EVEN as I came to the head of the stairs, I could hear squeals coming from McLeod’s room. I opened his door and looked within, but for many seconds neither he nor Monina was aware of me. The child twisted in the air, giggling in rare delight, her thighs flailing, fists pummeling his bony arms which threw her up and caught her, threw her up within a handspan of the ceiling and caught her not six inches from the floor. They were both laughing, and when he set her astride his shoulders, she grasped his straight black hair, and jogged up and down. “Horsie, horsie, play horsie,” she cried. He made a pretense of galloping, clumping his heels against the floor, and she was almost helpless with glee.

Then McLeod saw me, and his gaiety ceased. He removed the child from her perch, set her on the floor, and greeted me coolly. “Where have you been?” he asked.

“I just saw your wife.”

“Mmm.” He inclined his head. And did she tell you I’ve become a new man?”

“In a sense.”

Monina was tugging at his pants, and he tousled her hair almost unconsciously. “Yes, I’ve been attempting to force a revolution into my life, and that’s a touchy business at best.” I have the idea he must have been a little drunk. There was liquor on his breath, and his speech had become slurred just perceptibly. Monina hopped restlessly from one foot to the other. She gave a sigh of boredom and began to poke at the mattress with her finger. “Bah, bah, blah, blah,” she burbled.

“What’s the matter, Monina?” he asked.

Her head was turned down. She would not look at him.

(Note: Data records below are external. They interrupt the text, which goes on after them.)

-- ==== Sys2Proof/Laws/Orders.lean ====
section
/-! SUPPORT. What the effects of orders and of adoptions leave alone, and what taking and publishing a slot do. -/

namespace Sys2Proof.Machine

/-- A step that leaves the order engine, the slots, the exchange memory, the mask and the commands waiting as they are. -/
structure CoreStep (s t : State) : Prop where
  engine : t.engine = s.engine
  pending : t.pending = s.pending
  mem : t.port.mem = s.port.mem
  holders : t.port.holders = s.port.holders
  mask : t.port.mask = s.port.mask
  jr : JournalStep s.jr t.jr

theorem CoreStep.refl (s : State) : CoreStep s s := ⟨rfl, rfl, rfl, rfl, rfl, JournalStep.refl _⟩

theorem CoreStep.trans {s t u : State} (a : CoreStep s t) (b : CoreStep t u) : CoreStep s u :=
  ⟨b.engine.trans a.engine, b.pending.trans a.pending, b.mem.trans a.mem, b.holders.trans a.holders, b.mask.trans a.mask,
    a.jr.trans b.jr⟩

theorem BlockStep.core {s t : State} (h : BlockStep s t) : CoreStep s t :=
  ⟨h.engine, h.pending, by rw [h.port], by rw [h.port], by rw [h.port], h.jr⟩

theorem CoreStep.holder {s t : State} (h : CoreStep s t) (k : Nat) : t.holder k = s.holder k := by
  unfold State.holder
  rw [h.holders]

theorem foldl_core {α : Type} (f : State → α → State) (h : ∀ s a, CoreStep s (f s a)) (l : List α) (s : State) :
    CoreStep s (l.foldl f s) := foldl_rel CoreStep.refl CoreStep.trans f h l s

/-- A state that agrees with s in what a core step keeps. -/
theorem core_of_fields {s t : State} (he : t.engine = s.engine) (hq : t.pending = s.pending) (hp : t.port = s.port)
    (hj : t.jr = s.jr) : CoreStep s t :=
  ⟨he, hq, by rw [hp], by rw [hp], by rw [hp], hj ▸ JournalStep.refl _⟩

theorem setPt_core (s : State) (n : Nat) (p : Point) : CoreStep s (s.setPt n p) := core_of_fields rfl rfl rfl rfl
theorem setSwi_core (s : State) (i : Nat) (x : Switch) : CoreStep s (s.setSwi i x) := core_of_fields rfl rfl rfl rfl
theorem request_core (s : State) (e : Entry) : CoreStep s (s.request e) := (request_block s e).core
theorem handOn_core (n : Nat) (time : HallTime) (standing : Bool) (s : State) : CoreStep s (handOn n time standing s) :=
  (handOn_block _ _ _ _).core
theorem finish_core (s : State) : CoreStep s (finish s) := (finish_block s).core

/-! ## Effects of orders -/

theorem recordChange_core (n : Nat) (c : PointSettings) (p : Point) (before counted : Bool) (f : ChangeFlags) (s : State) :
    CoreStep s (recordChange n c p before counted f s) := by
  unfold recordChange
  extract_lets q
  split
  · exact (setPt_core _ _ _).trans (request_core _ _)
  · exact setPt_core _ _ _

theorem makeChange_core (n : Nat) (c : PointSettings) (p : Point) (before counted : Bool) (f : ChangeFlags) (w : Bool)
    (s : State) : CoreStep s (makeChange n c p before counted f w s) := by
  unfold makeChange
  exact ite_rel (setPt_core _ _ _) ((recordChange_core _ _ _ _ _ _ _).trans (handOn_core _ _ _ _))

theorem markStepped_core (s : State) : CoreStep s (markStepped s) := by
  unfold markStepped
  refine ite_rel ?_ (CoreStep.refl _)
  have h : CoreStep s { s with clock := { s.clock with steppedUntil := some (s.clock.elapsed + 10000) } } :=
    core_of_fields rfl rfl rfl rfl
  exact h.trans (setSystemPoint_block _ _ _).core

theorem stepTime_core (bySync : Bool) (new : HallTime) (s : State) : CoreStep s (stepTime bySync new s) := by
  unfold stepTime
  extract_lets old src s1
  have h1 : CoreStep s s1 := core_of_fields rfl rfl rfl rfl
  exact (h1.trans (request_core _ _)).trans (markStepped_core _)

theorem markForced_core (n : Nat) (v : Bool) (s : State) : CoreStep s (markForced n v s) := by
  unfold markForced
  extract_lets p s1 s2
  have h1 : CoreStep s s1 := setPt_core _ _ _
  have h2 : CoreStep s s2 := ite_rel (h1.trans (request_core _ _)) h1
  exact h2.trans (request_core _ _)

theorem forcePoint_core (n : Nat) (v : Bool) (s : State) : CoreStep s (forcePoint n v s).1 :=
  (markForced_core n v s).trans (handOn_core _ _ _ _)

theorem markUnforced_core (n : Nat) (v : Bool) (s : State) : CoreStep s (markUnforced n v s) :=
  (setPt_core _ _ _).trans (request_core _ _)

theorem releasePoint_core (n : Nat) (s : State) : CoreStep s (releasePoint n s).1 := by
  unfold releasePoint
  extract_lets p
  split
  · extract_lets s1
    have h1 : CoreStep s s1 := markUnforced_core _ _ _
    split
    · exact h1.trans (handOn_core _ _ _ _)
    · exact h1.trans (makeChange_core _ _ _ _ _ _ _ _)
  · exact CoreStep.refl _

theorem markIsolated_core (i : Nat) (s : State) : CoreStep s (markIsolated i s) := (setSwi_core _ _ _).trans (request_core _ _)

theorem withdrawTrip_core (i : Nat) (c : SwitchSettings) (e : QueueEntry) (s : State) : CoreStep s (withdrawTrip i c e s) :=
  ((dropEntry_block _ _).core.trans (requestSwitch_block _ _ _ _ _ _ _ _ _ _).core).trans (setSwitchState_block _ _ _).core

theorem isolateSwitch_core (i : Nat) (s : State) : CoreStep s (isolateSwitch i s).1 := by
  unfold isolateSwitch
  split
  · exact CoreStep.refl _
  · extract_lets s1
    have h1 : CoreStep s s1 := markIsolated_core _ _
    clear_value s1
    split
    · split
      · extract_lets s2 s3
        have h2 : CoreStep s s2 := h1.trans ((withdrawTrip_core _ _ _ _).trans (syncSwitchPoints_block _ _).core)
        have h3 : CoreStep s s3 := ite_rel (h2.trans (foundOperated_block _ _ _).core) h2
        exact h3.trans (runQueue_block _).core
      · exact h1
    · exact h1

theorem restoreSwitch_core (i : Nat) (s : State) : CoreStep s (restoreSwitch i s).1 := by
  unfold restoreSwitch
  split
  · exact (setSwi_core _ _ _).trans (request_core _ _)
  · exact CoreStep.refl _

theorem clearCounters_core (scope subject : Nat) (s : State) : CoreStep s (clearCounters scope subject s).1 := by
  unfold clearCounters
  extract_lets src1 src2 src3 cleared
  have h : CoreStep s cleared := by
    simp only [cleared]
    split
    · exact core_of_fields rfl rfl rfl rfl
    · exact core_of_fields rfl rfl rfl rfl
    · exact ⟨rfl, rfl, rfl, rfl, rfl, JournalStep.refl _⟩
  exact h.trans (request_core _ _)

theorem clearFaultLatch_core (s : State) : CoreStep s (clearFaultLatch s).1 := by
  unfold clearFaultLatch
  split
  · exact CoreStep.refl _
  · have h : CoreStep s { s with monitor := { s.monitor with latch := none } } := core_of_fields rfl rfl rfl rfl
    exact h.trans (updateCondition_block _ _).core

/-- The effect of any order leaves the engine, the slots, the memory and the mask as they are. -/
theorem applyOrder_core (k : Nat) (s : State) (o : Order) : CoreStep s (applyOrder k s o).1 := by
  cases o <;> simp only [applyOrder]
  case adopt => exact CoreStep.refl _
  case setTime => exact stepTime_core _ _ _
  case setMode u m =>
    split
    · exact (setMode_block _ _ _ _).core
    · exact CoreStep.refl _
  case ackWindows => exact (offerAll_winStep _ _ _ _).block.core
  case resetWindows => exact (offerAll_winStep _ _ _ _).block.core
  case silence => exact (setSilence_winStep _).block.core
  case shelve => exact (shelveWindow_winStep _ _ _).block.core
  case unshelve => exact (unshelveWindow_winStep _ _).block.core
  case resetFirstOut => exact (clearGroup_winStep _ _).block.core
  case forcePoint => exact forcePoint_core _ _ _
  case releasePoint => exact releasePoint_core _ _
  case isolate => exact isolateSwitch_core _ _
  case restore => exact restoreSwitch_core _ _
  case tripManual => exact (tripManual_block _ _ _).core
  case resetSwitch => exact (resetSwitch_block _ _).core
  case testCircuit => exact (testCircuit_block _ _).core
  case clearCounters => exact clearCounters_core _ _ _
  case clearFault => exact clearFaultLatch_core _
  case restart => exact CoreStep.refl _

/-! ## Taking and publishing a slot -/

@[simp] theorem takeHead_jr (k : Nat) (s : State) : (takeHead k s).jr = s.jr := rfl
@[simp] theorem takeHead_mem (k : Nat) (s : State) : (takeHead k s).port.mem = s.port.mem := rfl
@[simp] theorem takeHead_mask (k : Nat) (s : State) : (takeHead k s).port.mask = s.port.mask := rfl
@[simp] theorem takeHead_pending (k : Nat) (s : State) : (takeHead k s).pending = s.pending := rfl
@[simp] theorem takeHead_intake (k : Nat) (s : State) : (takeHead k s).engine.intake = s.engine.intake.tail := rfl
@[simp] theorem takeHead_chain (k : Nat) (s : State) : (takeHead k s).engine.chain = s.engine.chain := rfl
@[simp] theorem takeHead_working (k : Nat) (s : State) : (takeHead k s).engine.working = s.engine.working := rfl
@[simp] theorem takeHead_settings (k : Nat) (s : State) : (takeHead k s).settings = s.settings := rfl
@[simp] theorem takeHead_pts (k : Nat) (s : State) : (takeHead k s).pts = s.pts := rfl
@[simp] theorem takeHead_sw (k : Nat) (s : State) : (takeHead k s).sw = s.sw := rfl
@[simp] theorem takeHead_term (k : Nat) (s : State) : (takeHead k s).term = s.term := rfl
@[simp] theorem takeHead_win (k : Nat) (s : State) : (takeHead k s).win = s.win := rfl
@[simp] theorem takeHead_clock (k : Nat) (s : State) : (takeHead k s).clock = s.clock := rfl
@[simp] theorem takeHead_monitor (k : Nat) (s : State) : (takeHead k s).monitor = s.monitor := rfl

theorem takeHead_holder (k : Nat) (s : State) (hk : k < 32) (j : Nat) :
    (takeHead k s).holder j = if j = k then .working else s.holder j := by
  unfold takeHead State.holder State.setHolder
  by_cases h : j = k
  · subst h
    rw [if_pos rfl]
    exact look_put_same _ _ hk
  · rw [if_neg h]
    exact look_put_other _ _ (Ne.symm h)

@[simp] theorem recordAdoption_port (k : Nat) (r : Result) (s : State) : (recordAdoption k r s).port = s.port := by
  unfold recordAdoption; split <;> rfl
@[simp] theorem recordAdoption_engine (k : Nat) (r : Result) (s : State) : (recordAdoption k r s).engine = s.engine := by
  unfold recordAdoption; split <;> rfl
@[simp] theorem recordAdoption_jr (k : Nat) (r : Result) (s : State) : (recordAdoption k r s).jr = s.jr := by
  unfold recordAdoption; split <;> rfl
@[simp] theorem recordAdoption_pending (k : Nat) (r : Result) (s : State) : (recordAdoption k r s).pending = s.pending := by
  unfold recordAdoption; split <;> rfl
@[simp] theorem recordAdoption_clock (k : Nat) (r : Result) (s : State) : (recordAdoption k r s).clock = s.clock := by
  unfold recordAdoption; split <;> rfl
@[simp] theorem recordAdoption_pts (k : Nat) (r : Result) (s : State) : (recordAdoption k r s).pts = s.pts := by
  unfold recordAdoption; split <;> rfl
@[simp] theorem recordAdoption_sw (k : Nat) (r : Result) (s : State) : (recordAdoption k r s).sw = s.sw := by
  unfold recordAdoption; split <;> rfl
@[simp] theorem recordAdoption_live (k : Nat) (r : Result) (s : State) :
    (recordAdoption k r s).settings.live = s.settings.live := by
  unfold recordAdoption; split <;> rfl
@[simp] theorem recordAdoption_copy (k : Nat) (r : Result) (s : State) :
    (recordAdoption k r s).settings.copy = s.settings.copy := by
  unfold recordAdoption; split <;> rfl

@[simp] theorem publish_engine (k : Nat) (r : Result) (d : Nat) (s : State) : (publish k r d s).engine = s.engine := by
  unfold publish; simp
@[simp] theorem publish_jr (k : Nat) (r : Result) (d : Nat) (s : State) : (publish k r d s).jr = s.jr := by
  unfold publish; simp
@[simp] theorem publish_pending (k : Nat) (r : Result) (d : Nat) (s : State) : (publish k r d s).pending = s.pending := by
  unfold publish; simp
@[simp] theorem publish_clock (k : Nat) (r : Result) (d : Nat) (s : State) : (publish k r d s).clock = s.clock := by
  unfold publish; simp
@[simp] theorem publish_mask (k : Nat) (r : Result) (d : Nat) (s : State) : (publish k r d s).port.mask = s.port.mask := by
  unfold publish State.setHolder; simp
@[simp] theorem publish_pts (k : Nat) (r : Result) (d : Nat) (s : State) : (publish k r d s).pts = s.pts := by
  unfold publish; simp
@[simp] theorem publish_sw (k : Nat) (r : Result) (d : Nat) (s : State) : (publish k r d s).sw = s.sw := by
  unfold publish; simp
@[simp] theorem publish_live (k : Nat) (r : Result) (d : Nat) (s : State) :
    (publish k r d s).settings.live = s.settings.live := by
  unfold publish; simp
@[simp] theorem publish_copy (k : Nat) (r : Result) (d : Nat) (s : State) :
    (publish k r d s).settings.copy = s.settings.copy := by
  unfold publish; simp

theorem publish_mem (k : Nat) (r : Result) (d : Nat) (s : State) :
    (publish k r d s).port.mem = outcomeWords k r d s.clock.hall s.port.mem := by
  unfold publish State.setHolder; simp [State.now]

theorem publish_holder (k : Nat) (r : Result) (d : Nat) (s : State) (hk : k < 32) (j : Nat) :
    (publish k r d s).holder j = if j = k then .done else s.holder j := by
  unfold publish State.holder State.setHolder
  by_cases h : j = k
  · subst h
    rw [if_pos rfl]
    exact look_put_same _ _ hk
  · rw [if_neg h]
    simp only [recordAdoption_port]
    exact look_put_other _ _ (Ne.symm h)

end Sys2Proof.Machine
end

“I lived in this room for two years,” McLeod said to me.

“It’s a long time.”

“It’s a very long time when a child is growing up. There’s the trespass if one is looking for punishment. Do you know there’d often be a month go by, and I wouldn’t see her more than once or twice. We’re strangers to each other now.” He caught Monina by the arms. “Do you love your daddie?” he asked.

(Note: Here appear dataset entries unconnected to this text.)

theorem giveUpTest_keeps (i : Nat) (s : State) : Keeps s (giveUpTest i s) := by
  unfold giveUpTest
  refine ite_rel ((cutTest_keeps _ _).trans (loseTest_keeps _ _)) ?_
  split
  · exact ite_rel ((dropEntry_keeps _ _).trans (loseTest_keeps _ _)) (Keeps.refl _)
  · exact Keeps.refl _

/-- What the loss of a test leaves: the queue, and of every switch its state and its test. -/
structure TestStep (s t : State) : Prop where
  queue : t.sw.queue = s.sw.queue
  state : ∀ j, (t.swi j).state = (s.swi j).state
  test : ∀ j, (t.swi j).testStart = (s.swi j).testStart

theorem TestStep.refl (s : State) : TestStep s s := ⟨rfl, fun _ => rfl, fun _ => rfl⟩
theorem TestStep.trans {s t u : State} (a : TestStep s t) (b : TestStep t u) : TestStep s u :=
  ⟨b.queue.trans a.queue, fun j => (b.state j).trans (a.state j), fun j => (b.test j).trans (a.test j)⟩

theorem testStep_of_sw {s t : State} (h : t.sw = s.sw) : TestStep s t :=
  ⟨by rw [h], fun j => by unfold State.swi; rw [h], fun j => by unfold State.swi; rw [h]⟩

theorem setSwi_testStep (s : State) (i : Nat) (x : Switch) (hs : x.state = (s.swi i).state) (ht : x.testStart = (s.swi i).testStart) :
    TestStep s (s.setSwi i x) :=
  ⟨rfl, fun j => look_put_map Switch.state s.sw.switches i x hs j, fun j => look_put_map Switch.testStart s.sw.switches i x ht j⟩

theorem loseTest_testStep (i : Nat) (s : State) : TestStep s (loseTest i s) := by
  unfold loseTest
  split
  · exact TestStep.refl _
  · extract_lets n src s1
    have h1 : TestStep s s1 := setSwi_testStep _ _ _ (by rfl) (by rfl)
    clear_value s1 n
    refine ite_rel (TestStep.refl _) (ite_rel (h1.trans ?_) h1)
    unfold changeSupervision
    extract_lets old src2 s2
    have h2 : TestStep s1 s2 := setSwi_testStep _ _ _ (by rfl) (by rfl)
    exact h2.trans (testStep_of_sw (syncSwitchPoints_sw _ _))

/-- A switch whose test is given up has none; READY, it has no entry either. -/
theorem giveUpTest_free (i : Nat) {s : State} (h : s.waitLaw) :
    ((giveUpTest i s).swi i).testStart = none ∧ ((s.swi i).state = .ready → (giveUpTest i s).unqueued i) ∧
      ((giveUpTest i s).swi i).state = (s.swi i).state := by
  unfold giveUpTest
  split
  · next ht =>
    have hu : s.unqueued i := fun e he hi => by
      have := (h.2.1 e he).1
      rw [hi] at this
      rw [this] at ht
      cases ht
    have l := loseTest_testStep i (cutTest i s)
    have c : ((cutTest i s).swi i).testStart = none ∧ ((cutTest i s).swi i).state = (s.swi i).state ∧
        (cutTest i s).sw.queue = s.sw.queue := by
      have key : ((s.setSwi i { s.swi i with testStart := none }).swi i).testStart = none ∧
          ((s.setSwi i { s.swi i with testStart := none }).swi i).state = (s.swi i).state := by
        rw [swi_setSwi]
        split
        · exact ⟨rfl, rfl⟩
        · next hn =>
          refine ⟨?_, rfl⟩
          unfold State.swi
          rw [look_beyond _ _ (by omega)]
          rfl
      unfold cutTest freeChannel
      split
      · exact ⟨key.1, key.2, rfl⟩
      · exact ⟨key.1, key.2, rfl⟩
    refine ⟨(l.test i).trans c.1, fun _ e he => ?_, (l.state i).trans c.2.1⟩
    rw [l.queue, c.2.2] at he
    exact hu e he
  · next ht =>
    have ht' : (s.swi i).testStart = none := by simpa using ht
    split
    · next e he =>
      obtain ⟨hm, hi⟩ := entryOf_some he
      have f := h.2.1 e hm
      rw [hi] at f
      split
      · have l := loseTest_testStep i (dropEntry i s)
        refine ⟨(l.test i).trans ht', fun _ x hx => ?_, l.state i⟩
        rw [l.queue] at hx
        exact dropEntry_unqueued i s x hx
      · next hk =>
        refine ⟨ht', fun hr => ?_, rfl⟩
        exfalso
        have := f.2
        rw [hr] at this
        split at this
        · cases this
        · cases this
        · next hk' => exact hk hk'
    · next hn => exact ⟨ht', fun _ => (unqueued_iff s i).1 hn, rfl⟩

/-! ## Trip requests and the coil driver -/

theorem absorbRequest_keeps (i : Nat) (c : SwitchSettings) (source : Source) (s : State) :
    Keeps s (absorbRequest i c source s) := by
  unfold absorbRequest
  extract_lets x s1
  have h1 : Keeps s s1 := setSwi_same_keeps _ _ _ (by rfl) (Or.inr (by rfl))
  clear_value s1
  split
  · exact ite_rel (h1.trans (raiseEntry_keeps _ _)) h1
  · exact h1

theorem waitLaw_lt {s : State} {i : Nat} {c : SwitchSettings} (h : s.swSet i = some c) : i < 48 := by
  by_contra hn
  unfold State.swSet at h
  rw [look_beyond _ _ (by omega)] at h
  cases h

theorem queueTrip_keeps (i : Nat) (c : SwitchSettings) (source : Source) (s : State) (hi : i < 48) :
    Keeps s (queueTrip i c source s) := by
  unfold queueTrip
  extract_lets s1
  have h1 : Keeps s s1 := (giveUpTest_keeps _ _).trans (dropEntry_keeps _ _)
  refine Keeps.trans (fun l => ?_) (syncSwitchPoints_keeps _ _)
  have l1 := h1 l
  have hu : s1.unqueued i := dropEntry_unqueued _ _
  have ht : (s1.swi i).testStart = none := (giveUpTest_free i l.1).1
  let s2 := s1.setSwi i { s1.swi i with state := .queued }
  have l2 : s2.listLaws := setSwi_free_keeps _ _ _ ht hu l1
  refine keeps_of_wait (s := s2) rfl rfl (fun w => ?_) l2
  refine queue_wait (s := s2) (e := { switch := i, kind := .trip, cls := requestClass c source, joined := s1.clock.elapsed, joinedHall := s1.now, source := source }) w (fun e he => hu e he) ?_ (insertEntry_perm _ s1.sw.queue)
  have : s2.swi i = { s1.swi i with state := .queued } := by simp only [s2]; rw [swi_setSwi, if_pos ⟨rfl, hi⟩]
  show QueueEntry.fits _ (s2.swi i)
  rw [this]
  exact ⟨ht, rfl⟩

section
variable {again : State → State}

theorem tripRequest_keeps (ha : ∀ s, Keeps s (again s)) (source : Source) (i : Nat) (s : State) :
    Keeps s (tripRequest again source i s) := by
  unfold tripRequest
  split
  · exact Keeps.refl _
  · next c hc =>
    refine ite_rel (Keeps.refl _) ?_
    split
    · exact requestSwitch_keeps _ _ _ _ _ _ _ _ _ _
    · exact (queueTrip_keeps _ _ _ _ (waitLaw_lt hc)).trans (ha _)
    · exact (queueTrip_keeps _ _ _ _ (waitLaw_lt hc)).trans (ha _)
    · exact absorbRequest_keeps _ _ _ _

theorem requestSuccessors_keeps (ha : ∀ s, Keeps s (again s)) (i : Nat) (c : SwitchSettings) (wanted : Trigger → Bool)
    (s : State) : Keeps s (requestSuccessors again i c wanted s) :=
  ite_rel (Keeps.refl _) (foldl_keeps _ (fun s (x : Nat × Trigger) => tripRequest_keeps ha (.cascade i) x.1 s) _ _)

theorem confirmHold_keeps (ha : ∀ s, Keeps s (again s)) (i : Nat) (c : SwitchSettings) (s : State) :
    Keeps s (confirmHold again i c s) := by
  unfold confirmHold
  extract_lets src s1
  have h1 : Keeps s s1 := setSwi_same_keeps _ _ _ (by rfl) (Or.inr (by rfl))
  clear_value s1
  exact (h1.trans (requestSwitch_keeps _ _ _ _ _ _ _ _ _ _)).trans (requestSuccessors_keeps ha _ _ _ _)

theorem startTrip_keeps (ha : ∀ s, Keeps s (again s)) (e : QueueEntry) (c : SwitchSettings) (s : State)
    (hu : s.unqueued e.switch) (ht : (s.swi e.switch).testStart = none) : Keeps s (startTrip again e c s) := by
  unfold startTrip
  extract_lets i hold src s1 s2 s3
  have h1 : Keeps s s1 := setSwi_free_keeps _ _ _ ht hu
  have h2 : Keeps s s2 := (h1.trans (requestSwitch_keeps _ _ _ _ _ _ _ _ _ _)).trans (syncSwitchPoints_keeps _ _)
  clear_value s2
  have h3 : Keeps s s3 := h2.trans (requestSuccessors_keeps ha _ _ _ _)
  clear_value s3
  exact ite_rel (h3.trans (confirmHold_keeps ha _ _ _)) h3

theorem startReset_keeps (i : Nat) (s : State) (hu : s.unqueued i) (ht : (s.swi i).testStart = none) : Keeps s (startReset i s) := by
  unfold startReset
  refine Keeps.trans ?_ (syncSwitchPoints_keeps _ _)
  exact setSwi_free_keeps s i _ ht hu

theorem startTest_keeps (i : Nat) (s : State) (hu : s.unqueued i) (hr : (s.swi i).state = .ready) : Keeps s (startTest i s) := by
  unfold startTest
  extract_lets src s1
  have h1 : Keeps s s1 := keeps_of_wait rfl rfl fun h => by
    refine ⟨h.1, fun e he => ?_, fun j hj => ?_⟩
    · have : s1.swi e.switch = s.swi e.switch := by
        simp only [s1]
        rw [swi_setSwi, if_neg (fun x => hu e he x.1.symm)]
      rw [this]
      exact h.2.1 e he
    · simp only [s1] at hj ⊢
      rw [swi_setSwi] at hj ⊢
      split at hj
      · next hi => rw [if_pos hi]; exact hr
      · next hi => rw [if_neg hi]; exact h.2.2 j hj
  clear_value s1
  split
  · exact h1
  · exact h1.trans (setChan_keeps _ _ _)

She twisted uncomfortably and like a wild bird struggled to be free. “No.” Once loose from him, however, she giggled.

“If her tongue were developed, she could well add that she loves no one and trusts no one for that is her birthmark. Yes, she’s my daughter right enough,” he said blackly. With scorn upon his mouth he reached forward and tapped me with one finger on the knee. “You see me as the sentimental parent, but there were other times. D’ye have any conception of the desperate anger which can come upon a man when he sits in his living room with a legally engraved spouse, the act of marriage having divorced them from all passion and all friendship so that they live in guilt and hate and very occasionally in love. And there before them on the floor is the sweet product of their distaste, an infant mewling with snot on her lip and turd in her seat. So a man like m’self sits there, and reflects that very few of the good years are left to him, and he’s bound not only to the woman but to the child until it chokes him so much he could crush the infant’s skull with his fist.” The finger jabbed my knee again. “You draw back from that, do you? A horror. Yet I sat there, and with impeccable reason I would not care to refute even today, came to the conclusion that to murder one’s own child is the least reprehensible form of murder. For do in a stranger, and you know nothing of what lives you snarl and what grief you bestrew. But take the axe to your own brat, and the emotional price is yours alone. Murder is nothing and consequence is all.” He took a breath. “I’d give an arm to have the child love me,” he said abruptly, “and that’s a barometer to my weakness which increases with the years.”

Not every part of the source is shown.